It started when I
received a monthly calendar listing meetings that I often attend. Almost
instantly, my eyes spotted that Christmas was the only holiday listed for the
month of December. When I didn’t see Hanukkah, Kwanza, or any other holiday, I
didn’t just feel bad because those days were excluded. I could sense myself
almost becoming indignant.
After mulling it over for a few days I decided to contact
the woman who normally emails the calendar. When I asked about it I wrote,
“Even though I don’t practice Judaism, this is an old wound for me that has
never fully healed.” She quickly replied and said, “I’m sorry you felt
slighted. Someone else sent the December calendar. I think they were in a rush
and just downloaded it from the Internet. When I do it I try to add in all the
holidays so everyone is informed.”
Her response made me feel
better, but I was still bothered about something. My reaction. I had
immediately spotted the one thing that makes me feel left out. I thought,
“Maybe I’m the one who is making myself feel excluded.” It’s almost as if I was
on the lookout for something that could bug me so I could pout about the
holidays. I’ve always been against anyone acting like this, anyone who might be
self-righteous and indignant.
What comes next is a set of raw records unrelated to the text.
/-- Without it they stay, and the write is recorded as refused. -/
theorem writePart_denied (h : ExpertAt a r M) (hm : Nat.land M m = M) (no : s.holds cls 11 = false) :
    s.writePart cls a a v m skews = (s.expertRecord cls a v false).setReg a (s.reg a) := by
  have hg : s.grantedBits cls a m = 0 := by
    have h0 : Nat.land (Nat.lor 0 0) m = 0 := Nat.zero_and m
    rw [grantedBits, accMask_of_regAt h.at_, accMask_of_regAt h.at_, h.rw_, no, if_neg (by decide), h0]
  rw [writePart_eq h.toStoredAt, hg, if_pos rfl, recorded_expert h hm, no, Keeps_expertRecord cls a v false a h.high]

/-- Parts of the state that no record of an expert write touches. -/
theorem expertRecord_parts (s : State) (cls off v : Nat) (ok : Bool) :
    Touches [.regs, .out, .msix, .journal] s (s.expertRecord cls off v ok) := expertRecord_touches Touches.refl rfl

end State

end Sys2Proof.Machine
end

section
namespace Sys2Proof.Machine

/-! The registers that the host writes by commands of their own, by their rows (03 to 17). -/

theorem placeOf_ud {d off : Nat} (hd : d < 2) (ho : off < 0x100000) : placeOf (0x400000 + d * 0x100000 + off) = some ⟨.ud, d, off⟩ := by
  unfold placeOf
  repeat rw [if_neg (by omega)]
  rw [if_pos (by omega), show (0x400000 + d * 0x100000 + off - 0x400000) / 0x100000 = d by omega,
    show (0x400000 + d * 0x100000 + off) % 0x100000 = off by omega]

theorem placeOf_mem {x off : Nat} (hx : x < 10) (ho : off < 0x10000) : placeOf (0x300000 + x * 0x10000 + off) = some ⟨.mem, x, off⟩ := by
  unfold placeOf
  repeat rw [if_neg (by omega)]
  rw [if_pos (by omega), show (0x300000 + x * 0x10000 + off - 0x300000) / 0x10000 = x by omega,
    show (0x300000 + x * 0x10000 + off) % 0x10000 = off by omega]

/-- Every event register but those of PKG, TIME and PT lies at offset 0x10 of its block (17 R517). -/
theorem vectorOf_eq_none {a : Nat} (h : a % 0x10000 ≠ 0x10 ∨ 0x700000 ≤ a ∧ a < 0x780000) (hp : 0x100000 ≤ a ∧ a ≠ TIME_EVENTS)
    (hq : a < 0x3A0000 ∨ 0x3C0000 ≤ a) : vectorOf a = none := by
  unfold vectorOf PKG_EVENTS PWR_EVENTS TIME_EVENTS FAB_EVENTS DIR_EVENTS HIF_EVENTS UD_EVENTS PT_EVENTS
  unfold TIME_EVENTS at hp
  repeat rw [if_neg (by omega)]

/-- The row of a block at an offset. -/
def rowAt (blk : Blk) (off : Nat) : RegD := ((findReg off blk.regs).map Prod.fst).getD ⟨off, 0, 0, 0, []⟩

theorem findReg_rowAt {blk : Blk} {off : Nat} (h : (findReg off blk.regs).any (fun x => x.2 = 0) = true) :
    findReg off blk.regs = some (rowAt blk off, 0) := by
  unfold rowAt
  cases hr : findReg off blk.regs with
  | none => rw [hr] at h; cases h
  | some x => rw [hr] at h; obtain ⟨r, i⟩ := x; simpa using h

/-- The copies of a row that has a range of offsets to itself. -/
theorem findReg_array {blk : Blk} {lo n : Nat} (hi N k : Nat)
    (hl : (blk.regs.filter fun r => !r.misses lo hi) = [rowAt blk lo])
    (hr : (rowAt blk lo).off = lo ∧ (rowAt blk lo).n = N ∧ (rowAt blk lo).stride = k ∧ 1 < N ∧ 0 < k ∧ lo + N * k ≤ hi) (hn : n < N) :
    findReg (lo + n * k) blk.regs = some (rowAt blk lo, n) := by
  obtain ⟨h1, h2, h3, h4, h5, h6⟩ := hr
  have h7 : n * k < N * k := Nat.mul_lt_mul_of_pos_right hn h5
  have hx : (rowAt blk lo).index? (lo + n * k) = some n := by
    unfold RegD.index?
    rw [if_neg (by omega), if_neg (by omega), h1, h2, h3, Nat.add_sub_cancel_left]
    simp only [Nat.mul_mod_left, Nat.mul_div_cancel _ h5, hn, and_self, if_true]
  rw [findReg_filter (lo := lo) (hi := hi) (by omega) (by omega), hl]
  simp only [findReg, hx]

/-- What the row of an expert register says: `M` are the bits of its expert fields, and it has no other field that a write reaches. -/
structure ExpertRow (r : RegD) (M : Nat) : Prop where
  w1c : r.mask [.w1c] = 0
  xw : r.mask [.xw] = M
  rw_ : r.mask [.rw] = 0
  some_ : M ≠ 0

/-- Expert registers of a core above its streams' words. -/
theorem ExpertAt.ofCore {a b off M : Nat} {r : RegD} {i : Nat} (hr : findReg off regsCore = some (r, i)) (hw : ExpertRow r M) (hb : b < 288)
    (ho : 0x700 ≤ off ∧ off < 0x10000) (ha : a = 0x1000000 + b * 0x10000 + off) : ExpertAt a ⟨⟨.core, b, off⟩, r, i⟩ M :=
  have hp : placeOf a = some ⟨.core, b, off⟩ := ha ▸ placeOf_core hb ho.2
  { hw with
    at_ := regAt_of_findReg hp hr
    canon := .inr (by omega)
    noInc := if_neg (by omega)
    held := fun _ => State.heldBits_core hp ho.1
    quiet := vectorOf_eq_none (.inl (by omega)) (by unfold TIME_EVENTS; omega) (.inr (by omega))
    notSq := by unfold HIF_SQ; omega
    high := by omega }

/-- Expert registers of the blocks below the host port. -/
theorem ExpertAt.ofBlock {a M : Nat} {p : Place} {r : RegD} {i : Nat} (hp : placeOf a = some p) (hr : findReg p.off p.blk.regs = some (r, i))
    (hw : ExpertRow r M) (hb : p.blk ≠ .core ∧ p.blk ≠ .hif) (hlo : 0x100000 ≤ a ∧ a < 0x800000) (hcanon : a < 0x600000 ∨ 0x700000 ≤ a)
    (hinc : a % 16 ≠ 12) (hv : a % 0x10000 ≠ 0x10 ∨ 0x700000 ≤ a ∧ a < 0x780000)
    (hpt : a < 0x3A0000 ∨ 0x3C0000 ≤ a) (hn : a ≠ TIME_EVENTS ∧ a ≠ DIR_BASE) :
    ExpertAt a ⟨p, r, i⟩ M :=
  { hw with
    at_ := regAt_of_findReg hp hr
    canon := hcanon
    noInc := if_neg (by omega)
    held := fun _ => State.heldBits_other hp hb hn.2
    quiet := vectorOf_eq_none hv ⟨hlo.1, hn.1⟩ hpt
    notSq := by unfold HIF_SQ; omega
    high := hlo.1 }

theorem expertAt_TS_COUNT {ts : Nat} (h : ts < 16384) :
    ExpertAt (TS_COUNT ts) ⟨⟨.sync, 0, 16 * ts⟩, ⟨0x0, 32, 16384, 0x10, [⟨fTS_COUNT_COUNT, .xw, 0, false⟩]⟩, ts⟩ (2 ^ 32 - 1) := by
  have ha : TS_COUNT ts = 0x700000 + 16 * ts := by unfold TS_COUNT; omega
  exact .ofBlock (placeOf_of_regAt (regAt_TS_COUNT h)) (findReg_TS_COUNT h) ⟨rfl, rfl, rfl, by decide⟩ ⟨nofun, nofun⟩ (by omega) (by omega) (by omega)
    (by omega) (by omega) (by unfold TIME_EVENTS DIR_BASE; omega)

theorem expertAt_TS_TARGET {ts : Nat} (h : ts < 16384) :
    ExpertAt (TS_TARGET ts) ⟨⟨.sync, 0, 16 * ts + 4⟩, ⟨0x4, 32, 16384, 0x10, [⟨fTS_TARGET_TARGET, .xw, 0, false⟩]⟩, ts⟩ (2 ^ 32 - 1) := by
  have ha : TS_TARGET ts = 0x700000 + (16 * ts + 4) := by unfold TS_TARGET; omega
  exact .ofBlock (placeOf_of_regAt (regAt_TS_TARGET h)) (findReg_TS_TARGET h) ⟨rfl, rfl, rfl, by decide⟩ ⟨nofun, nofun⟩ (by omega) (by omega) (by omega)
    (by omega) (by omega) (by unfold TIME_EVENTS DIR_BASE; omega)

theorem expertAt_DM_CTRL {b : Nat} (hb : b < 288) : ExpertAt (DM_CTRL b) ⟨⟨.core, b, 0x1800⟩, rowAt .core 0x1800, 0⟩ 7 :=
  .ofCore (findReg_rowAt (blk := .core) (by decide +kernel)) ⟨by decide +kernel, by decide +kernel, by decide +kernel, by decide⟩ hb (by omega)
    (by unfold DM_CTRL; omega)

theorem expertAt_VE_SLOT_CFG {b n : Nat} (hb : b < 288) (hn : n < 32) :
    ExpertAt (VE_SLOT_CFG b n) ⟨⟨.core, b, 0x4100 + n * 8⟩, rowAt .core 0x4100, n⟩ (2 ^ 64 - 2 ^ 25) :=
  .ofCore (findReg_array (blk := .core) 0x4200 32 8 (by decide +kernel) (by decide +kernel) hn)
    ⟨by decide +kernel, by decide +kernel, by decide +kernel, by decide⟩ hb (by omega) (by unfold VE_SLOT_CFG; omega)

theorem expertAt_VE_SLOT_C {b n : Nat} (hb : b < 288) (hn : n < 128) :
    ExpertAt (VE_SLOT_C b n) ⟨⟨.core, b, 0x4200 + n * 4⟩, rowAt .core 0x4200, n⟩ (2 ^ 32 - 1) :=
  .ofCore (findReg_array (blk := .core) 0x4400 128 4 (by decide +kernel) (by decide +kernel) hn)
    ⟨by decide +kernel, by decide +kernel, by decide +kernel, by decide⟩ hb (by omega) (by unfold VE_SLOT_C; omega)

theorem expertAt_VE_UOP {b n : Nat} (hb : b < 288) (hn : n < 1024) :
    ExpertAt (VE_UOP b n) ⟨⟨.core, b, 0x4400 + n * 4⟩, rowAt .core 0x4400, n⟩ (2 ^ 32 - 1) :=
  .ofCore (findReg_array (blk := .core) 0x5400 1024 4 (by decide +kernel) (by decide +kernel) hn)
    ⟨by decide +kernel, by decide +kernel, by decide +kernel, by decide⟩ hb (by omega) (by unfold VE_UOP; omega)

theorem expertAt_UD_RULE_CFG {d n : Nat} (hd : d < 2) (hn : n < 4) :
    ExpertAt (UD_RULE_CFG d n) ⟨⟨.ud, d, 0x900 + n * 8⟩, rowAt .ud 0x900, n⟩ (2 ^ 19 - 1) := by
  have ha : UD_RULE_CFG d n = 0x400000 + d * 0x100000 + (0x900 + n * 8) := by unfold UD_RULE_CFG; omega
  refine .ofBlock (ha ▸ placeOf_ud hd (by omega)) (findReg_array (blk := .ud) 0x920 4 8 (by decide +kernel) (by decide +kernel) hn)
    ⟨by decide +kernel, by decide +kernel, by decide +kernel, by decide⟩ ⟨nofun, nofun⟩ (by omega) (by omega) (by omega) (by omega) (by omega)
    (by unfold TIME_EVENTS DIR_BASE; omega)

theorem expertAt_UD_RECBASE {d : Nat} (hd : d < 2) :
    ExpertAt (UD_RECBASE d) ⟨⟨.ud, d, 0x30⟩, rowAt .ud 0x30, 0⟩ (2 ^ 56 - 1) := by
  have ha : UD_RECBASE d = 0x400000 + d * 0x100000 + 0x30 := by unfold UD_RECBASE; omega
  refine .ofBlock (ha ▸ placeOf_ud hd (by omega)) (findReg_rowAt (blk := .ud) (off := 0x30) (by decide +kernel))
    ⟨by decide +kernel, by decide +kernel, by decide +kernel, by decide⟩ ⟨nofun, nofun⟩ (by omega) (by omega) (by omega) (by omega) (by omega)
    (by unfold TIME_EVENTS DIR_BASE; omega)

theorem expertAt_MEM_CTRL {x : Nat} (hx : x < 10) : ExpertAt (MEM_CTRL x) ⟨⟨.mem, x, 0⟩, rowAt .mem 0, 0⟩ 1 := by
  have ha : MEM_CTRL x = 0x300000 + x * 0x10000 + 0 := by unfold MEM_CTRL; omega
  refine .ofBlock (ha ▸ placeOf_mem hx (by omega)) (findReg_rowAt (blk := .mem) (off := 0) (by decide +kernel))
    ⟨by decide +kernel, by decide +kernel, by decide +kernel, by decide⟩ ⟨nofun, nofun⟩ (by omega) (by omega) (by omega) (by omega) (by omega)
    (by unfold TIME_EVENTS DIR_BASE; omega)

theorem expertAt_DIR_CTRL : ExpertAt DIR_CTRL ⟨⟨.sync, 0, 0x80000⟩, rowAt .sync 0x80000, 0⟩ 1 :=
  .ofBlock (by decide +kernel) (findReg_rowAt (by decide +kernel)) ⟨by decide +kernel, by decide +kernel, by decide +kernel, by decide⟩
    ⟨nofun, nofun⟩ (by decide) (by decide) (by decide) (by decide) (by decide) (by decide)

theorem expertAt_TIME_CTRL : ExpertAt TIME_CTRL ⟨⟨.time, 0, 0⟩, rowAt .time 0, 0⟩ 3 :=
  .ofBlock (by decide +kernel) (findReg_rowAt (by decide +kernel)) ⟨by decide +kernel, by decide +kernel, by decide +kernel, by decide⟩
    ⟨nofun, nofun⟩ (by decide) (by decide) (by decide) (by decide) (by decide) (by decide)

end Sys2Proof.Machine
end

section
namespace Sys2Proof.Machine

namespace State

variable {s : State} {a v M : Nat} {r : RegAt} {skews : List Int}

/-- The state once an expert write of the host is recorded and its bits `M` are stored. -/
def expertStored (s : State) (a v M : Nat) : State := (s.expertRecord 1 a v true).setReg a (limited a (mergeBits (s.reg a) v M))

theorem expertStored_touches (s : State) (a v M : Nat) : Touches [.regs, .out, .msix, .journal] s (s.expertStored a v M) :=
  setReg_touches (expertRecord_parts s 1 a v true) rfl

@[simp] theorem reg_expertStored_same (s : State) (a v M : Nat) :
    (s.expertStored a v M).reg a = limited a (mergeBits (s.reg a) v M) := reg_setReg_same _ _ _

theorem reg_expertStored_other {c : Nat} (h : c ≠ a) (hc : 0x100000 ≤ c) : (s.expertStored a v M).reg c = s.reg c := by
  rw [expertStored, reg_setReg_other _ h]; exact Keeps_expertRecord 1 a v true c hc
But, if I want everyone else to be open-minded
and respectful about my heritage or disability or anything else that might be
different about me, I need to act the same way.
This made me wonder if I
really was as open-minded and respectful of others as I always thought. I
remembered the times when I traveled and lived with people who were worlds
apart from me in their culture and frame of mind. We embraced each other’s
differences. In Spain I met lots of people who were interested to learn about Jewish
holidays and traditions. And I ran around with them to all the special events
that took place in their churches. We shared experiences that were rich,
diverse, and bonded us.
Over the years I have
also reached out to people, even strangers, about my speech disability. I have
met many people who didn’t understand what it was like for me to be unable to
speak or have a difficult time communicating. But, after connecting with them,
I realized that it wasn’t because they didn’t want to. They simply never had
anyone share the experience with them. They were open and more than willing to
learn about what it is to live without a useable voice.
But, now, my reaction to
the calendar made me feel like I was nitpicking. Why was I so judgmental when
that was the last thing I wanted from anyone else?
Like Scrooge, I believe
my feelings of being left out began in childhood. I grew up in a segregated
city and learned early on that my culture was different from others in my city
and around much of the world. Then, not many years later when I lost my ability
to speak normally, my sense of disconnection simply deepened. Fortunately, as a
young adult I moved to one of the most diverse and tolerant cities I know.
Perhaps, though, a part of me never completely moved on.
Thinking about this
helped me to see that sometimes I have unconsciously used my cultural heritage
or disability to cut myself off from others. When I’ve done this I know that I
have felt the last thing I want to feel -- intolerant. Seeing Christmas as the
only holiday on a December calendar shouldn’t create negative feelings in me.
But the fact that it did made me turn my thinking around and focus on the good
things that happen at this time of year. I can share and spread joy, and I can
even light up a tree in my house if I like too.
In fact, the other day someone unknowingly helped me to
start feeling a little holiday joy. As I left my local grocery store, I saw a
Salvation Army bell ringer standing outside in the cold. When I walked by her,
she looked me in the eye and casually said with a big smile, “Merry Christmas.”
I didn’t flinch or get upset in any way like I might have before. Instead, I
simply smiled back and said, “Happy holidays to you too!” I have to admit; it felt pretty good.